Pimentão awakens us to the observation of his drawings, and his three-dimensional works, but also to the gallery space. Through his pieces, he reminds us of an awareness of the architectural space, and the importance of drawing for its understanding. Even if with that we have to change the position of our body, and turn ourselves upside down. We need it. From being agitated, to maturing aesthetically. Or at least, as Feyerabend said, “letting go of reason”, to free ourselves from the old belief in science, transporting reality to a more dreamlike state of thought, paraphrasing Dorfles, made possible many times by art.

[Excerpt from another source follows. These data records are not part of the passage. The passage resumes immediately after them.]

@[simp] theorem Dev.block_setBlock_same (d : Dev) (k : Nat) (x : BlockSt) : (d.setBlock k x).block k = x := tabGet_tabSet_same _ _ _ _
theorem Dev.block_setBlock_other (d : Dev) (k : Nat) (x : BlockSt) (k' : Nat) (h : k ≠ k') : (d.setBlock k x).block k' = d.block k' :=
  tabGet_tabSet_other _ _ _ h

@[simp] theorem Dev.shuttle_setShuttle_same (d : Dev) (k : Nat) (x : ShuttleSt) : (d.setShuttle k x).shuttle k = x := tabGet_tabSet_same _ _ _ _
theorem Dev.shuttle_setShuttle_other (d : Dev) (k : Nat) (x : ShuttleSt) (k' : Nat) (h : k ≠ k') : (d.setShuttle k x).shuttle k' = d.shuttle k' :=
  tabGet_tabSet_other _ _ _ h

@[simp] theorem Dev.needle_setNeedle_same (d : Dev) (k : Nat) (x : NeedleSt) : (d.setNeedle k x).needle k = x := tabGet_tabSet_same _ _ _ _
theorem Dev.needle_setNeedle_other (d : Dev) (k : Nat) (x : NeedleSt) (k' : Nat) (h : k ≠ k') : (d.setNeedle k x).needle k' = d.needle k' :=
  tabGet_tabSet_other _ _ _ h

@[simp] theorem Dev.bank_setBank_same (d : Dev) (k : Nat) (x : BankSt) : (d.setBank k x).bank k = x := tabGet_tabSet_same _ _ _ _
theorem Dev.bank_setBank_other (d : Dev) (k : Nat) (x : BankSt) (k' : Nat) (h : k ≠ k') : (d.setBank k x).bank k' = d.bank k' :=
  tabGet_tabSet_other _ _ _ h

@[simp] theorem Dev.ball_setBall_same (d : Dev) (k : Nat) (x : SafeBall) : (d.setBall k x).ball k = x := tabGet_tabSet_same _ _ _ _
theorem Dev.ball_setBall_other (d : Dev) (k : Nat) (x : SafeBall) (k' : Nat) (h : k ≠ k') : (d.setBall k x).ball k' = d.ball k' :=
  tabGet_tabSet_other _ _ _ h

@[simp] theorem Dev.chan_setChan_same (d : Dev) (k : Nat) (x : SpoolSt) : (d.setChan k x).chan k = x := tabGet_tabSet_same _ _ _ _
theorem Dev.chan_setChan_other (d : Dev) (k : Nat) (x : SpoolSt) (k' : Nat) (h : k ≠ k') : (d.setChan k x).chan k' = d.chan k' :=
  tabGet_tabSet_other _ _ _ h

@[simp] theorem Dev.session_setSession_same (d : Dev) (k : Nat) (x : Session) : (d.setSession k x).session k = x := tabGet_tabSet_same _ _ _ _
theorem Dev.session_setSession_other (d : Dev) (k : Nat) (x : Session) (k' : Nat) (h : k ≠ k') : (d.setSession k x).session k' = d.session k' :=
  tabGet_tabSet_other _ _ _ h

@[simp] theorem Dev.thread_setThread_same (d : Dev) (k : Nat) (x : ThreadSt) : (d.setThread k x).thread k = x := tabGet_tabSet_same _ _ _ _
theorem Dev.thread_setThread_other (d : Dev) (k : Nat) (x : ThreadSt) (k' : Nat) (h : k ≠ k') : (d.setThread k x).thread k' = d.thread k' :=
  tabGet_tabSet_other _ _ _ h

@[simp] theorem Dev.slot_setSlot_same (d : Dev) (k : Nat) (x : Slot) : (d.setSlot k x).slot k = x := tabGet_tabSet_same _ _ _ _
theorem Dev.slot_setSlot_other (d : Dev) (k : Nat) (x : Slot) (k' : Nat) (h : k ≠ k') : (d.setSlot k x).slot k' = d.slot k' :=
  tabGet_tabSet_other _ _ _ h

@[simp] theorem Dev.frenchSt_setFrench_same (d : Dev) (k : Nat) (x : FrenchSt) : (d.setFrench k x).frenchSt k = x := tabGet_tabSet_same _ _ _ _
theorem Dev.frenchSt_setFrench_other (d : Dev) (k : Nat) (x : FrenchSt) (k' : Nat) (h : k ≠ k') : (d.setFrench k x).frenchSt k' = d.frenchSt k' :=
  tabGet_tabSet_other _ _ _ h

end Sys2Proof.Machine
end

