-- ==== Sys2Proof/Tests/Slice0.lean ====
section
/-! SUPPORT. Tests: the well-formedness checks refuse what they should; small states that meet the hypotheses of every clause of the
statements together; single steps on small states, with results taken from the spec. -/

namespace Sys2Proof.Tests

set_option Elab.async false

open Sys2Proof Sys2Proof.Machine

/-! ### Small states -/

/-- A device in a state of R29 with the fabric released, in life cycle VIRGIN, so that every path holds OWNER. -/
def dev (st : DevState) : Dev :=
  { core := { state := st, gsrHeld := false, gatesOpen := true, writes := true, outputs := true }, regs := [(0x220001, 1)] }

/-- A state of a device alone. -/
def of (d : Dev) : State := { dev := d }

/-- A write of a fixed-size value over CAN FD. -/
def wr (len v : Nat) : Wr := { path := .can, len := len, value := word v }

/-- A write of a byte string over CAN FD. -/
def wb (l : List Byte) : Wr := { path := .can, bytes := l }

/-! ### Witnesses: the machine, power and states -/

theorem witness_StepRunsFrontCommand : State.reset.pending = [] := rfl

theorem witness_FusesOnlyBlow :
    FusesInv { lifecycle := 4, lcBegin := some 5 } ∧
    ∃ t, step { State.reset with pending := [.lcTransitionComplete], fuses := { lifecycle := 4, lcBegin := some 5 } } = .next t :=
  ⟨fun n h => by cases h; decide, _, rfl⟩

theorem witness_RefusedCommandLeavesOnlyItsRecord :
    (∃ r, writeRow {} (.cfgAck (wr 1 0)) = some r ∧ (dev .boot).dictionary = false ∧ (dev .run).dictionary = true ∧
      writeCheck r.desc r.act r.write (dev .run) ≠ 0) :=
  ⟨_, rfl, by decide, by decide, by decide +kernel⟩

theorem witness_AcknowledgeClearsUnacked :
    ∃ r x, ackRow (.cfgAck (wr 2 0xFFFF)) = some r ∧ writeRow {} (.cfgAck (wr 2 0xFFFF)) = some x ∧
      Accepted x.desc x.act x.write (dev .run) ∧
      r.desc.num r.write ≠ bits ((dev .run).rd r.index 1) 31 16 ∧
      r.desc.num r.write = bits (((dev .run).wr 0x2100 1 (word 0xFFFF8000)).rd r.index 1) 31 16 :=
  ⟨_, _, rfl, rfl, ⟨by decide, by decide +kernel⟩, by decide +kernel, by decide +kernel⟩

theorem witness_OtherAcknowledgements :
    (Accepted objBobbinAck (actBobbinAck 0x46FF) (wr 2 0) (dev .run) ∧
      objBobbinAck.num (wr 2 0) = bits ((dev .run).rd 0x46FF 1) 31 16) ∧
    (Accepted objSwatchAck actSwatchAck (wr 2 0) (dev .run) ∧ objSwatchAck.num (wr 2 0) = bits ((dev .run).rd 0x3600 1) 31 16) ∧
    (Accepted objSampleAck (actSampleAck 11) (wr 4 7) ((dev .run).wrN 0x312B 4 7) ∧
      ((dev .run).wrN 0x312B 4 7).rdN 0x312B 5 ≤ objSampleAck.num (wr 4 7) ∧
      objSampleAck.num (wr 4 7) ≤ ((dev .run).wrN 0x312B 4 7).rdN 0x312B 4) ∧
    (Accepted objTamperAck actTamperAck (wr 2 0) (dev .run) ∧ objTamperAck.num (wr 2 0) = (dev .run).nv.tamperSeq) ∧
    (Accepted objStateAck actStateAck (wr 2 0) (dev .folded) ∧ (dev .folded).core.state ≠ .safe ∧
      objStateAck.num (wr 2 0) = bits ((dev .folded).rd 0x2000 1) 31 16) ∧
    (Accepted objNotifyAck actNotifyAck (wr 4 0) (dev .safe) ∧ (dev .safe).rdN 0x2041 3 ≤ objNotifyAck.num (wr 4 0) ∧
      objNotifyAck.num (wr 4 0) ≤ (dev .safe).rdN 0x2041 1) := by
  unfold Accepted; decide +kernel

theorem witness_ObjectWriteHoldsOrStages :
    (∃ o, findDesc 0x1015 0 = some o ∧ o.hook = .plain ∧ o.scope ≠ .cascade ∧ userIndex 0x1015 = false ∧
      Accepted o (plainAct o 0x1015 0) (wr 2 100) (dev .run) ∧ o.acc = .rw) ∧
    (∃ o, findDesc 0x2150 0 = some o ∧ o.hook = .plain ∧ o.scope ≠ .cascade ∧ userIndex 0x2150 = false ∧
      Accepted o (plainAct o 0x2150 0) (wr 1 15) (dev .run) ∧ o.acc = .rwn ∧ (dev .run).immediate = false) :=
  ⟨⟨_, rfl, by decide, by decide, by decide, ⟨by decide, by decide +kernel⟩, rfl⟩,
   ⟨_, rfl, by decide, by decide, by decide, ⟨by decide, by decide +kernel⟩, rfl, by decide⟩⟩

theorem witness_SuppliesAndResetPin :
    (∀ r : Fin 6, (~~~ BitVec.ofNat 6 (2 ^ r.val)).getLsbD r.val = false ∧ (dev .off).core.state = .off) ∧
    ((0x1F : BitVec 6).getLsbD 5 = false ∧ (dev .run).core.state ≠ .off ∧ (dev .run).core.state ≠ .reset ∧
      (dev .run).env.armed.getLsbD 5 = true) ∧
    (dev .safe).core.state ≠ .off ∧ State.reset.dev.core.state = .reset := by decide

/-- A device whose BOOT is held. -/
def bootHeld : Dev := { core := { state := .boot, bootReason := 0x0254 } }
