-- ==== Sys2Proof/WellFormed.lean ====
section
/-! DEFINITION. Which written lines are operations (30_encoding.md rule R37). An `Instr` needs no check: its operands have
the widths of rule R34 and every value of each is legal (rule R35), so that well-formedness is a question about written
lines only. -/

namespace Sys2Proof

/-- The operand of DECODE is a byte written `0xHH` (R37). -/
def wellFormedByte : Numeral → Bool
  | .hex digits v => digits == 2 && decide (v < 256)
  | .decimal _ => false

/-- The operand of ENCODE is a signed decimal in −32768 to 32767 or a pattern `0xHHHH` (R37). -/
def wellFormedSample : Numeral → Bool
  | .hex digits v => digits == 4 && decide (v < 65536)
  | .decimal v => decide (-32768 ≤ v) && decide (v ≤ 32767)

/-- The operand of HDR_PCM and HDR_G711 is an unsigned decimal or `0xHHHHHHHH` (R37), of 32 bits (R34). -/
def wellFormedCount : Numeral → Bool
  | .hex digits v => digits == 8 && decide (v < 4294967296)
  | .decimal v => decide (0 ≤ v) && decide (v < 4294967296)

/-- A line of R37 names an operation. -/
def SourceLine.wellFormed (l : SourceLine) : Bool :=
  match l.mnemonic with
  | .decode => wellFormedByte l.operand
  | .encode => wellFormedSample l.operand
  | .hdrPcm => wellFormedCount l.operand
  | .hdrG711 => wellFormedCount l.operand

end Sys2Proof
end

By tilting my head, and imagining myself walking along the path drawn by the pebbles on the wall, I am creating a totally new horizon, and the two lines in shades of graphite moving over the gallery no longer seem to move from the floor to the ceiling, but rather to assume the property of an element that covers us, that becomes a shelter, a ceiling, or a body in motion that travels through the skies.
Pimentão’s sculptural pieces come from drawing, but they are also elements that generate the drawing itself in space.
The artist offers us new perspectives, as if he were inducing us to leave our own comfort zone. A new look at the exhibition space, at our addicted behaviour towards the work and the gallery. In the same way that a child receives a totally new toy, and is forced to turn it over until he discovers/invents its form and function. We are awakened by the discovery and feeling that our gaze, our way of seeing, must be shaken, put to a test. It must stay alive so as not to stagnate in half a dozen phrases and certainties about aesthetic and conceptual principles.
It is in the pebbles on the wall that the search for the spontaneous appears to be seen, at the same time that an internal scheme of the drawing seems to impose itself, showing, from the inside out, the drawing as the manifestation of an idea, a concept, or a thought.
The reference to drawing, and drawing as a record of memory, is imperatively presented in the drawings of white circles, on a graphite background. In them, the stain is used, as a defining element of form, as a modelling element of light, as a witness to the movement of the hand on the surface of the sheet, and, in a broader sense, as an operational element of the drawing, as a discipline, as a non-existent verbal condition. It is in the point, in the line and in the stain, in general, that the code of the drawing is defined. Any of the pebbles that are fixed on the wall, although three-dimensional, allude to the modelling of light, like a hand on paper. The artist moulds the form with his own hands. In these three-dimensional counterparts, they are covered by graphite. The artist seems to be interested in the real materials that are used in the discipline of drawing. Give them prominent places. Suggesting the dialogue they can establish with the artist, by offering their own authority, resistance or surrender, (their material reality), through their material property.
Por Completar by Diogo Pimentão is on view at the Main Gallery of Casa da Cerca – Centro de Arte Contemporânea until September 11th.